Docket Data: What Data Scientists Have to Tell Lawyers & Their Firms

Topics: Data Analytics, Law Firms, Legal Innovation

futurelaw

If you were a data scientist, what would you do with five years of federal courts docket data? That’s what Thomson Reuters and CodeX, the Stanford Center for Legal Informatics, set out to discover when they jointly launched their Legal Tech Open Innovation Challenge.

The challenge involved making docket data, along with Thomson Reuters’ Open Source company identification system PermID, available to teams of “solvers” around the world. Programmers, legal professionals, entrepreneurs, data scientists and others were invited to use the data to develop an application that provides high-value analytics to legal practitioners. More than 450 solvers from around the world registered interest, showing there is a large appetite for building new applications and a very broad-based community with great capacity for this type of innovation.

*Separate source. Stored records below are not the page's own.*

-- ==== Sys2Proof/Machine/Publish.lean ====
section
/-! DEFINITION. Publication: `pub` and the walker (R308 to R314). -/
namespace Sys2Proof.Machine

/-- Why a walk does not go on (R313): a fault, a page fault, or a stack that cannot grow; or an access of it was dropped at the ingress of
another die, so that nothing answers it (R249). -/
inductive WalkStop where
  | trap (cause : BitVec 8) (tval : Dword)
  | page (host : Bool) (va : BitVec 48)
  | full
  | dropped
  deriving DecidableEq, Repr

/-- What stops the resolution of an access that the reference `r` needs. -/
def Stopped.walk (r : Dword) : Stopped → WalkStop
  | .trap cause _ => .trap cause r
  | .miss _ => .trap 0x06 r
  | .page host va => .page host va

/-- The flat address of the 8 bytes at a pointer, through the issuing slot's segments. -/
def State.walkAddr (s : State) (w : Walk) (r p : Dword) : Except WalkStop Nat :=
  let x := s.slot w.coord
  match s.enginePlace w.coord x.vf none { p := p, seg := x.segOf p } 8 12 with
  | .error e => .error (e.walk r)
  | .ok pl => if pl.peer.isSome then .error (.trap 0x07 r) else .ok (pl.addrs.headD 0)

def headerSize (h : Dword) : Nat := fldN h 40 24

/-- `check` (R312): the header's address and the header. -/
def State.walkCheck (s : State) (w : Walk) (r : Dword) : Except WalkStop (Nat × Dword) :=
  if r.toNat % 16 ≠ 0 then .error (.trap 0x07 r)
  else
    match s.walkAddr w r r with
    | .error e => .error e
    | .ok a =>
      let h := s.mem.dword a
      let x := s.slot w.coord
      if s.mem.tag a = 3 then .error (.trap 0x09 r)
      else if s.mem.tag a ≠ 2 || headerState h == 3 || headerSize h == 0 || fldN h 32 6 != 0 || fldN h 0 3 != 0 then
        .error (.trap 0x07 r)
      else
        match s.segCheck x.vf (x.segOf r) (fld r 0 60) (16 * headerSize h) 12 r with
        | .error e => .error (e.walk r)
        | .ok () => .ok (a, h)

/-- Accesses of the walk reach the dies of their homes (R249): whether they all accept them. -/
def State.walkCross (s : State) (w : Walk) (addrs : List Nat) : State × Bool :=
  s.crossAll w.coord (s.slot w.coord).strand w.vf false addrs

/-- The read of the header of the object at `r`, as `check` makes it, reaches its die. -/
def State.headerCross (s : State) (w : Walk) (r : Dword) : State × Bool :=
  if r.toNat % 16 ≠ 0 then (s, true)
  else match s.walkAddr w r r with
    | .error _ => (s, true)
    | .ok a => s.walkCross w [a]

/-- The object's arena has been killed on the walker's die (R256). -/
def State.arenaKilled (s : State) (c : Coord) (h : Dword) : Bool := (s.die c.die).killed.contains (headerArena h)

/-- The walk holds the object whose header lies at the flat address `a`. -/
def Walk.holds (w : Walk) (a : Nat) : Bool := w.marked.any (·.1 == a)

/-- It holds that object no more. -/
def Walk.release (w : Walk) (a : Nat) : Walk := { w with marked := w.marked.filter (·.1 != a) }

/-- The object at `a`, which the walk holds, is of an arena that has been killed since it was pushed (R256). Its header may be gone with the
arena's lines, so that the walk tells the arena from the push. -/
def State.holdsKilled (s : State) (w : Walk) (a : Nat) : Bool :=
  w.marked.any fun m => m.1 == a && (s.die w.coord.die).killed.contains m.2

/-! ## The stack and its spill region (R314) -/

/-- The flat address of spill entry `n`. -/
def State.spillAddr (s : State) (w : Walk) (r : Dword) (n : Nat) (rights : BitVec 4) : Except WalkStop Nat :=
  let vf := (s.slot w.coord).vf
  let e := (s.die w.coord.die).walkspill.get vf 0
  if !bit e 63 || 2 ^ 20 ≤ n then .error .full
  else
    let va := fldN e 23 25 * 2 ^ 23 + w.coord.cluster.toNat * 2 ^ 23 + 8 * n
    match s.translate w.coord vf none 0 rights r (.paged false (BitVec.ofNat 48 va), 8) with
    | .error e => .error (e.walk r)
    | .ok pl =>
      let a := pl.addrs.headD 0
      if s.mem.tag a = 3 then .error (.trap 0x09 r) else .ok a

The solutions submitted by the four winning solvers reflect the many ways data scientists look at legal data. They delivered some very interesting solutions that offer a taste of how data analytics might be integrated into legal practice in the not-too-distant future.

The winners of the top prizes were:

  • US-based Praescient Analytics took the top $20,000 prize for an application called iHammurabi. It leverages docket data to create a model predicting the likelihood for success of motions to dismiss before a specific judge in federal civil court based on key factors about the case.
  • Alexander Büse of Germany earned the second place spot and $15,000 with a tool that enables users to uncover trends and patterns among a variety of entities involved in litigation matters.
  • Tied for third place, and awarded $10,000 each, were EPAM Systems, an international software engineering company in Belarus and the Ukraine, and Muthukumarasamy Karthikeyan, an independent solver from India. EPAM’s entry used the provided data to build a prediction model to forecast docket outcomes, and built a mechanism using contextual search to find similar dockets. Karthikeyan’s program was configured to read about 100,000 records at once from a single file for greater efficiency.

What’s really interesting here is the range of geographies represented among the winners — and the fact that none came from a legal background. The winners’ responses to the challenge represent some interesting new ways of looking at legal data, untainted by too much familiarity with the US legal system.

Praescient’s submission represented the most polished application — something that looked like an actual product, even thought it was limited in scope. The Praescient team decided to focus on predicting outcomes of motions to dismiss. That scope meant that their system could base predictions on information that existed at the time of the motion; in other words, prior to discovery or other procedural stages in litigation where more information about the merits of the case — and thus more complicating factors — becomes available. Based on the factors they were able to isolate, their application was able to predict the outcomes of motions to dismiss across all cases with an 83% accuracy. For individual judges, the accuracies ranged between a 73% and 94% accuracy.


What’s really interesting here is the range of geographies represented among the winners — and the fact that none came from a legal background. The winners’ responses to the challenge represent some interesting new ways of looking at legal data, untainted by too much familiarity with the US legal system.


Büse’s submission was most interesting for the way it used data visualization to create a simple “map” of an entire case, using color-coding to isolate distinct stages of litigation. Büse’s submission leveraged Thomson Reuters’ PermID company identifier in an interesting way, allowing analysis of groups of litigants (for example, companies in a specific industry). Büse’s application also could be used to address a number of potential uses, including identifying trends in case filings, identifying companies typically involved in certain types of cases, etc. The visualization aspect, however, provides some intriguing possibilities for legal strategists. Each case was represented by a bar chart, with different-color bands on the bar representing a different type of pleading or action, such as a motion, a ruling, a filing of some kind, etc. In this way, similarities between cases were exposed. This could be a useful tool for a law firm planning for a certain type of litigation, by allowing the firm to “see” the typical course of that type of case, and to understand the time frame involved.

The biggest lesson from this experiment, however, is that innovation in the legal service industry can come from a wide variety of sources. The legal industry is becoming more data-intensive, and this challenge shows that there is an international community of innovators and data scientists ready to help it build its needed next-generation applications.